A liderança transformacional é algo que está na essência de alguns líderes, que optam pelo comportamento de respeito e elevação moral, isso proporciona em seus "seguidores" confiança e grande identificação com seu superior. Este líder estimula sua equipe a atitudes inovadoras, criativas e os tratam com individualismo, estando sempre atento as suas necessidades, apoiando-os, encorajando e principalmente valorizando seu potencial, dando lhes sempre devolutivas e atribuindo responsabilidades. Inspiram o grupo com uma visão partilhada do futuro. Os líderes transformacionais são muito visíveis e passam muito tempo a comunicar. Não lideram necessariamente a partir da linha da frente, uma vez que tendem a delegar responsabilidade entre as pessoas e os grupos. Apesar de elevarem o entusiasmo a ponto de serem  serem contagiosos, podem e precisam de apoio de pessoas mais focadas nos detalhes necessários para cada realização, nas tarefas a serem cumpridas em cada projeto.
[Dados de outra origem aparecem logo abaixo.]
-- ==== Sys2Proof/Machine/Tiers.lean ====
section
/-! DEFINITION. The controllers of the near and middle tiers: requests, link retry (R412-R416, R428, R429), poison lists
(R417, R418), patrol scrub and row repair (R419, R420), calibration (R421-R423), channel sparing (R425-R427) and device
temperature (R413, R430). -/

namespace Sys2Proof.Machine

/-! Controllers by key -/

/-- Registers of the controller with a key (TierCtl.key). -/
def tierBase (k : Nat) : Nat := if k < 68 then ncBlk k else mcBlk (k - 68)
def aTIER_CTRL (k : Nat) : Nat := tierBase k
def aTIER_STAT (k : Nat) : Nat := tierBase k + 0x08
def aTIER_ERR (k : Nat) : Nat := tierBase k + 0x10
def aTIER_CAL (k : Nat) : Nat := tierBase k + 0x18
def aTIER_SCRUB (k : Nat) : Nat := tierBase k + 0x20
def aTIER_REPAIR (k : Nat) : Nat := tierBase k + 0x30

/-- RETRAIN, and the unit fields, which differ between the tiers. -/
def tierRetrain (k : Nat) : Field := if k < 68 then NC_STAT.RETRAIN else MC_STAT.RETRAIN
def tierPos (k : Nat) : Field := if k < 68 then NC_SCRUB.POS else MC_SCRUB.POS
def tierUnit (k : Nat) : Field := if k < 68 then NC_REPAIR.UNIT else MC_REPAIR.UNIT

/-- Source kind and index of a controller in the error log (R501). -/
def tierKind (k : Nat) : Nat := if k < 68 then 0x04 else 0x05
def tierIndex (k : Nat) : Nat := if k < 68 then k else k - 68

/-- The controller that serves a home. -/
def State.tierAt (s : State) : Home → Option Nat
  | .near n => some (s.ncOf n)
  | .middle m => some (68 + m)
  | _ => none

/-- Whether a controller is trained for service, and no burst stops its channel (R422). -/
def State.tierServes (s : State) (k : Nat) : Bool := s.flag (aTIER_STAT k) NC_STAT.READY && (s.tier k).burst.isNone

/-- Whether a request waits at a controller. -/
def State.tierWaiting (s : State) (k : Nat) : Bool :=
  s.txns.any fun x => s.tierAt x.home == some k && match x.stage with
    | .sent | .taken _ => true
    | _ => false

/-! Calibration -/

/-- A burst is called: it runs in this window, or waits for the next one where the window's burst is taken (R422). -/
def State.callBurst (s : State) (k : Nat) (b : BurstCall) : State :=
  let t := s.tier k
  if t.burst.isNone && !t.burstTaken then
    (s.modTier k fun t => { t with burst := some b, burstTaken := true }).incFld (aTIER_CAL k) NC_CAL.BURSTS 1
  else if t.burst == some b || t.calls.contains b then s
  else (s.modTier k fun t => { t with calls := t.calls ++ [b] }).incFld (aTIER_CAL k) NC_CAL.DEFER 1

/-- Whether calls for bursts are heard (R422); a controller that is not trained trains without it. -/
def State.bursts (s : State) (k : Nat) : Bool :=
  s.flag (aTIER_CTRL k) NC_CTRL.BURST_EN || !s.flag (aTIER_STAT k) NC_STAT.READY

/-- A full retrain is scheduled (R423). -/
def State.retrain (s : State) (k : Nat) : State :=
  if (s.tier k).retrainLeft ≠ 0 then s
  else (s.modTier k fun t => { t with retrainLeft := 32 }).setFld (aTIER_STAT k) (tierRetrain k) 1

/-- Bursts that a lane margin or CRC failures call (R422). -/
def State.callMargin (s : State) (k : Nat) : State :=
  if s.flag (aTIER_CTRL k) NC_CTRL.BURST_EN && decide (s.fld (aTIER_STAT k) NC_STAT.MARGIN < s.fld (aTIER_CTRL k) NC_CTRL.MARGIN_LIM)
  then s.callBurst k .margin else s
def State.callCrc (s : State) (k : Nat) : State :=
  if s.flag (aTIER_CTRL k) NC_CTRL.BURST_EN && decide (s.fld (aTIER_CTRL k) NC_CTRL.CRC_LIM ≤ (s.tier k).crcWindow)
  then s.callBurst k .crc else s
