/-- The package verified: it is written and armed for trial; in recovery it becomes the March bank, and the module boots
(R486, R487). -/
def State.takePackage (s : State) (k : Nat) (img : List Byte) : State × MemUpd :=
  if s.fld (aBOOT_STAT 0) BOOT_STAT.PHASE = 0xE then
    let s := (s.writeBank 0 img).putBootRec { s.bootRecOr with active := 0, trial := 0xFF, tries := 0 }
    (s.finalReply k 0 0 [0]).bootReset
  else
    let b := 1 - s.mgmt.booted.getD 0
    let s := (s.writeBank b img).putBootRec { s.bootRecOr with trial := b, tries := 1 }
    (s.finalReply k 0 0 [0], .none)

/-- A program, an erase or a read-back of the bank fails: the bank is indeterminate, the record in force stands (R487, R488). -/
def State.bankFails (s : State) (k : Nat) : State :=
  let b := if s.fld (aBOOT_STAT 0) BOOT_STAT.PHASE = 0xE then 0 else 1 - s.mgmt.booted.getD 0
  (s.flashUnknown (bankBase b) bankSize).finalReply k 0x3F 0 [8]

/-- FW_UPDATE: waits during a supply warning; `ok` says that the bank was erased, programmed and read back (R487-R489). -/
def execFwUpdate (k : Nat) (bytes : HostData) (ok : Bool) (s : State) : Out :=
  s.doneMem (match s.cmdReady k 0x0031 with
    | none => (s, .none)
    | some q =>
      if s.warned then (s, .none)
      else if fwMaxLen + 512 < pkArg q.packet 8 8 then (s.finalReply k 0x22 0x0007 [2], .none)
      else match bytes with
        | .data bs =>
          if bs.length ≠ pkArg q.packet 8 8 then (s.finalReply k 0x22 0x0008 [0], .none)
          else
            let r := s.fwReason bs
            if r = 0 then (if ok then s.takePackage k bs else (s.bankFails k, .none)) else (s.finalReply k 0x22 0x0002 [BitVec.ofNat 8 r], .none)
        | _ => ((s.hostReadFailed q.port bytes).finalReply k 0x22 0x0008 [0], .none))

end Sys2Proof.Machine
end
Em muitas organizações, há uma necessidade quer de liderança transformacional, quer de liderança transacional. Os líderes (ou gestores) transacionais certificam-se de que o trabalho de rotina é feito de forma fiável, enquanto que os líderes de transformação procuram iniciativas que acrescentam valor. Este estilo de liderança é, sem dúvida, o mais adequado a organizações dinâmicas e competitivas como os tempos de hoje estão a exigir.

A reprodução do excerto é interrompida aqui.